### WHAT YOU HAVE TO DO
Copy each line of the records below that mentions the word "table".

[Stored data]

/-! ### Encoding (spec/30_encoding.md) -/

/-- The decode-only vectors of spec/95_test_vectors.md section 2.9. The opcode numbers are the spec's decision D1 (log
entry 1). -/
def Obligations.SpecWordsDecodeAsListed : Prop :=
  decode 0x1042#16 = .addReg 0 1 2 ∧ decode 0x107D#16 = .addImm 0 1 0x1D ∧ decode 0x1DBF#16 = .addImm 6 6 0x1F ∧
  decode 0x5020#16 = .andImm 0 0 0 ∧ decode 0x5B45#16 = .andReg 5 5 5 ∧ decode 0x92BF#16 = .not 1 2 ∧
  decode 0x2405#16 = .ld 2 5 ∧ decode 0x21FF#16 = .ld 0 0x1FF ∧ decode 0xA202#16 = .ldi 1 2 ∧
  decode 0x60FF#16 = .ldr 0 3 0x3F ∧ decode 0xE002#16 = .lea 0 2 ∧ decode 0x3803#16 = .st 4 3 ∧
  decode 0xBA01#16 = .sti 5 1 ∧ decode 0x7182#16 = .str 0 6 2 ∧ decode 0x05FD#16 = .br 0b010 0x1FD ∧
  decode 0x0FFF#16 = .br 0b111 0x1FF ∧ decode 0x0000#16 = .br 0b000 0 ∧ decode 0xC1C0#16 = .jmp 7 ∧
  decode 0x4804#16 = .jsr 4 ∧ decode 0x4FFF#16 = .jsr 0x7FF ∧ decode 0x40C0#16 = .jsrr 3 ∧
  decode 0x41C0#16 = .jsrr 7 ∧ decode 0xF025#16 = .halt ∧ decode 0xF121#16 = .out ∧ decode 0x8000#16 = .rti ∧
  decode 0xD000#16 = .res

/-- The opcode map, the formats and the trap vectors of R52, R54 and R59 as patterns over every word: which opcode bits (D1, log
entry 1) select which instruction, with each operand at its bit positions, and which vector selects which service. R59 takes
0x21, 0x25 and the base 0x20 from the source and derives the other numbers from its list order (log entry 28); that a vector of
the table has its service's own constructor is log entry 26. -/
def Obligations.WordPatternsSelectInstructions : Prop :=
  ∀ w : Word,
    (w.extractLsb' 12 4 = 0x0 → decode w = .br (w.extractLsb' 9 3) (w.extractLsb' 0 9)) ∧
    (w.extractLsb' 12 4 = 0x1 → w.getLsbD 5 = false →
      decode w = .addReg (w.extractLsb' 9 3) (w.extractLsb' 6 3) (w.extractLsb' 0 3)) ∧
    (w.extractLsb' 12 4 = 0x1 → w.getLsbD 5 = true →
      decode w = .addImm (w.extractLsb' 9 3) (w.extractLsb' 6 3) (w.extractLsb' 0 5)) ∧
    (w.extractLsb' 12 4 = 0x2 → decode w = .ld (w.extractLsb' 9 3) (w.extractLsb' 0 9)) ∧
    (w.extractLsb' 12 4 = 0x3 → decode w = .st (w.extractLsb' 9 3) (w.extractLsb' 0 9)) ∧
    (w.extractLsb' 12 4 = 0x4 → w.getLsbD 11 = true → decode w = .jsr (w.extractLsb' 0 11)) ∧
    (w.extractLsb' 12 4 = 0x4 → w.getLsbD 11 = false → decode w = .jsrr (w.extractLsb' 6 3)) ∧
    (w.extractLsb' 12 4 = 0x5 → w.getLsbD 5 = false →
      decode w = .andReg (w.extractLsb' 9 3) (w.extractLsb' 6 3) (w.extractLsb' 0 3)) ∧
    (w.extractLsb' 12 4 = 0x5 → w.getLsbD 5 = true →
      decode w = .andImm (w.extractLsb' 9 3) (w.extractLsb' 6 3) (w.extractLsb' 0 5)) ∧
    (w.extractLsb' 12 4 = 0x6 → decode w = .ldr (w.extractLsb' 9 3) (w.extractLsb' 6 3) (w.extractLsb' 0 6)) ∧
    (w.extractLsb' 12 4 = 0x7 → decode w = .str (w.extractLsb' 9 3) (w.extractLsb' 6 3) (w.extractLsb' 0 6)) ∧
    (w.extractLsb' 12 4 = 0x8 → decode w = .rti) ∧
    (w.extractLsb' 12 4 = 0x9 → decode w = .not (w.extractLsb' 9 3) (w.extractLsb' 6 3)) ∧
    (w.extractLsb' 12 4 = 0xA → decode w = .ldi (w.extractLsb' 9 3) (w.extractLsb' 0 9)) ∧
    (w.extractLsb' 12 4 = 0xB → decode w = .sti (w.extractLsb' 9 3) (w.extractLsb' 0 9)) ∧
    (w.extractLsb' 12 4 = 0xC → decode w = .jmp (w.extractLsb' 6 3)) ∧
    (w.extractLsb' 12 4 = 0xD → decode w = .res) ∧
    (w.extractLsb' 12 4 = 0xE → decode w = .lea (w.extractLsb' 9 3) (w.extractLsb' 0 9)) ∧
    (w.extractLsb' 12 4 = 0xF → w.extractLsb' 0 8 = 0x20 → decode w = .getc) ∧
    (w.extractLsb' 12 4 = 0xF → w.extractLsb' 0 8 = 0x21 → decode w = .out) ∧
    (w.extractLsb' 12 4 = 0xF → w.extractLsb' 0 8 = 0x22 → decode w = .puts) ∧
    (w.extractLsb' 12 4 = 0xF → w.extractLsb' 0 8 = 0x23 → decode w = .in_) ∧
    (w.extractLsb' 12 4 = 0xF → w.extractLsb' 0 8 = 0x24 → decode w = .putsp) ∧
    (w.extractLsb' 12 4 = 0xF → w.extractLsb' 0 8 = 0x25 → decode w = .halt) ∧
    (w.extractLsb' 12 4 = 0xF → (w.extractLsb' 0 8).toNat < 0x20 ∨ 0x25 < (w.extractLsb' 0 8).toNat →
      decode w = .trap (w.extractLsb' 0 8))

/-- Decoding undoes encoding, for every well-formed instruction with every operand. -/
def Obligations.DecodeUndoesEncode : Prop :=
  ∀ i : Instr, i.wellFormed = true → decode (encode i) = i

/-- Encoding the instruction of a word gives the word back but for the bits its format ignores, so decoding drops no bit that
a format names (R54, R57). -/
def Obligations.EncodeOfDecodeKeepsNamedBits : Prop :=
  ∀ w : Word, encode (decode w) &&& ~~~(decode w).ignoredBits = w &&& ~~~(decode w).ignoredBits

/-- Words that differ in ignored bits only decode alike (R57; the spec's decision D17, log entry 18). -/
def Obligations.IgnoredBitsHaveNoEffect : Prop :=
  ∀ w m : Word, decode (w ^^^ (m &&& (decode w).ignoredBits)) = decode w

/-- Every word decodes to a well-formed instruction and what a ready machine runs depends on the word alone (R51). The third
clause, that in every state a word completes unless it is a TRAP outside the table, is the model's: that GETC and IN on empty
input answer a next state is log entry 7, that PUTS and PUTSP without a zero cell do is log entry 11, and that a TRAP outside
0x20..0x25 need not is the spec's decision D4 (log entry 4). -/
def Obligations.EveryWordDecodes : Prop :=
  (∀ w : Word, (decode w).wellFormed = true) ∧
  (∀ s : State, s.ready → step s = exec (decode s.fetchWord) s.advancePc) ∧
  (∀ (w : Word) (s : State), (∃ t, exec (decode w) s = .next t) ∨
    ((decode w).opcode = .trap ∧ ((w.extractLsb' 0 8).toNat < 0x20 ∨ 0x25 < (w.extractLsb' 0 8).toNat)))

### RESPONSE BOX
the table has its service's own constructor is log entry 26. -/
clause, that in every state a word completes unless it is a TRAP outside the table, is the model's: that GETC and IN on empty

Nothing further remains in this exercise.